I think the answer is pretty clearly the second: that the people of Scotland, not the Scottish people, are the electorate. That is to say: British citizens, and some Commonwealth citizens, who are resident in Scotland and registered to vote there can vote on the question of independence. You don’t have to have Scottish ancestry, or otherwise demonstrate Scottishness, to have a proper say in the question. An independent Scotland is not going to Scotify the citizenry, or establish Scots Gaelic as the official language of government. The “Yes” campaign explicitly talks about how an independent Scotland would be more welcoming to higher levels of immigration than a united Britain is, and disclaims any ethno-nationalist basis for the desire for separation. The SNP has always been to the left of its voting base; now it’s just capturing a greater share of the Scottish left than it used to. The cosmopolitan values that Ferguson advocates as a way of weaning Scotland away from nationalism are also the values that the “Yes” campaign is running on: they just think that Scotland would be more liberal, open and cosmopolitan alone than as part of Britain.

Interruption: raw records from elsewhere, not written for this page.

/-- The state word of a crossbar array (Table 12-5). -/
def Xbar.stateWord (x : Xbar) : Nat :=
  x.spares * 256 + bit x.retired 7 + bit x.worn 6 + bit x.programming 5 + bit x.calibrating 4 + bit x.drift 3 +
  bit x.calibrated 2 + bit x.bound.isSome 1 + bit x.allocated 0
/-- 32-bit word at offset 4·n of the crossbar status window (Table 12-5). -/
def Xbar.word32 (x : Xbar) (n : Nat) : Nat :=
  match n with
  | 0 => x.alpha.toNat
  | 1 => x.gamma.toNat
  | 2 => x.g.toNat
  | 3 => x.sigma.toNat
  | 4 => x.stateWord
  | 6 => x.cals % 2 ^ 32
  | 7 => x.cals / 2 ^ 32 % 2 ^ 32
  | 8 => x.rowsProg % 2 ^ 32
  | 9 => x.rowsProg / 2 ^ 32 % 2 ^ 32
  | 10 => (match x.bound with | some k => k / 16 % 4 * 256 + k % 16 | none => 0)
  | 11 => x.part
  | n =>
    if 16 ≤ n && n < 32 then
      x.spareMap.getD (2 * (n - 16)) 0xFFFF + 65536 * x.spareMap.getD (2 * (n - 16) + 1) 0xFFFF
    else 0

/-! ## Code of the current overlay, and the header a split stands at -/

/-- An overlay's copy in a core's store. -/
def Overlay.is (o : Overlay) (core part idx : Nat) (routine : Bool) : Bool :=
  o.core = core && o.part = part && o.idx = idx && o.routine = routine
/-- The resident overlay of an index (R102). -/
def State.resident (s : State) (core part idx : Nat) (routine : Bool) : Option Overlay :=
  s.overlays.find? fun o => o.is core part idx routine && !o.stale

/-- Length in words of a resident overlay. -/
def Overlay.words (o : Overlay) : Nat := o.granules * 256

/-- The overlay a split runs in, as its core's store holds it: a split goes on in one that only its next call would miss (notes/assumptions/107.md). -/
def State.codeOf (s : State) (st : Strand) (ovl : Nat) : Option Overlay :=
  match s.resident st.core st.part ovl st.isRoutine with
  | some o => some o
  | none => s.overlays.find? fun o => o.is st.core st.part ovl st.isRoutine
/-- Length in words; 0 where the overlay is not resident. -/
def State.codeLen (s : State) (st : Strand) (ovl : Nat) : Nat := ((s.codeOf st ovl).map Overlay.words).getD 0
/-- The word at an index. -/
def State.codeWord (s : State) (st : Strand) (ovl pc : Nat) : Option Word :=
  match s.codeOf st ovl with
  | some o => if pc < o.words then some (o.code.getD pc 0) else none
  | none => none

/-- The header's waits hold (R87). -/
def waitsHold (st : Strand) (h : Header) (t : Nat) : Bool :=
  let named := (List.range 12).filter fun f => h.wait.getLsbD f
  named.isEmpty ||
  (if h.any = 1#1 then named.any fun f => st.flagZeroAt f t else named.all fun f => st.flagZeroAt f t)

/-- The header a split stands at. -/
def headerAt (s : State) (st : Strand) (sp : Split) : Option Header :=
  if sp.clause.isNone then (s.codeWord st sp.ovl sp.pc).bind decodeHeader else none

/-- The split stands at a header whose waits do not hold (R87). -/
def Split.atWait (s : State) (st : Strand) (sp : Split) : Bool :=
  match headerAt s st sp with
  | some h => !waitsHold st h s.now
  | none => false

/-! ## The strand state image (Table 18-4) -/

/-- State code of a strand (TGTST): 1 ready, 2 waiting, 3 parked, 4 suspended. -/
def State.strandCode (s : State) (k : Nat) : Nat :=
  match mapGet s.strands k with
  | none => 0
  | some st =>
    if st.suspended then 4
    else if st.frame.isSome then 3
    else if st.splits.all (fun x => x.run ≠ .ready || x.atWait s st) then 2
    else 1

/-- The link word of an overlay and word (Table 9-6). -/
def linkWord (cross : Bool) (ovl pc : Nat) : Word :=
  BitVec.ofNat 64 (bit cross 63 + ovl % 4096 * 2 ^ 32 + pc % 32768)

/-- Wait state of a split, as the image holds it. -/
def Run.code : Run → Nat
  | .ready => 1
  | .hold _ => 2
  | .merge .. => 2
  | .exiting => 2
  | .overlay _ => 2
  | .parked => 3

/-- 64-bit word n of split record i of the image. -/
def splitWord (s : State) (st : Strand) (i n : Nat) : Word :=
  match st.splits.find? (fun x => x.num = i) with
  | none => 0
  | some sp =>
    match n with
    | 0 => linkWord false sp.ovl sp.pc
    | 1 => BitVec.ofNat 64 sp.origin.length
    | 2 => BitVec.ofNat 64 (sp.origin.getD 0 0)
    | 3 => BitVec.ofNat 64 (sp.origin.getD 1 0)
    | 4 => BitVec.ofNat 64 (sp.origin.getD 2 0)
    | 5 => BitVec.ofNat 64 (if sp.run = .ready && sp.atWait s st then 2 else Run.code sp.run)
    | n => if 16 ≤ n then sp.mask.extractLsb' (64 * (n - 16)) 64 else 0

None of this is intended as criticism of the SNP’s ambition. It just doesn’t look much like the nationalism that was at play when the Greeks sought independence from the Ottomans, or when the Czechs sought independence from Austria-Hungary – or, for that matter, when the Irish sought their own independence from the United Kingdom. It’s not even the way Flanders or Quebec talk – Flemish independence is a right-wing cause that is correlated with opposition to immigration, and advocates of sovereignty for Quebec voice a vigorous nationalism based on language (though not on ethnicity or race – it’s all about the francophonie).

That’s why, I think, it reads as “baffling” to some. In a multi-cultural age, nationalism makes sense as a response to collective oppression, which Scotland does not suffer from, and/or some sense of profound and unbridgeable difference, which Scotland does not really manifest. Nationalism as an ideal in itself, as a way for a people to establish itself as a force in the world, romantically actualizing their ethno-historical essence, frog-marching their people into modernity and/or purifying themselves of foreign influences – all elements of nationalism when it mattered for Germany, or Italy, or China, or Japan, or Egypt, or Israel – is more than slightly alarming to contemporary cosmopolitans. But on that score Scottish nationalism doesn’t look much like nationalism at all. And, okay, maybe it’s just more practical for New Zealand not to be governed from the other side of the world. But is Scotland really “necessary” or “inevitable” in that sense? Not really. So why vote yes? Isn’t it setting the requirements for divorce rather low?

Scotland has its own distinct history, customs, and so forth. But Scottish independence would still be more like independence for Alaska or Vermont than like independence for Kurdistan or Tibet. The “idea” of Scottish independence is the idea of smallness, along with the notion that any organized group can always plausibly pack up their marbles and leave a larger group that they don’t find congenial. It’s the idea, ultimately, that there’s nothing particularly sacred or special about the state; that the state is something any community – a more apropos word than “people” for a multi-cultural age – can choose to adopt or discard at will.

One can understand why people who are enamored of other, “bigger” ideas find that idea itself uncongenial.

As for me, I still think the key question is: if the goal is truly to maximize a community’s ability to govern itself, without inordinate sacrifice of goods like prosperity that matter to the ability of the individuals therein to live the lives they want, what’s the “optimal political unit” for such governance? Maybe it’s gotten smaller in the last 100 years on account of information technology, etc. Maybe it’s gotten bigger on account of the globalization of finance, etc. I’d like to see the evidence for both sides.

I don’t expect to see it before Thursday.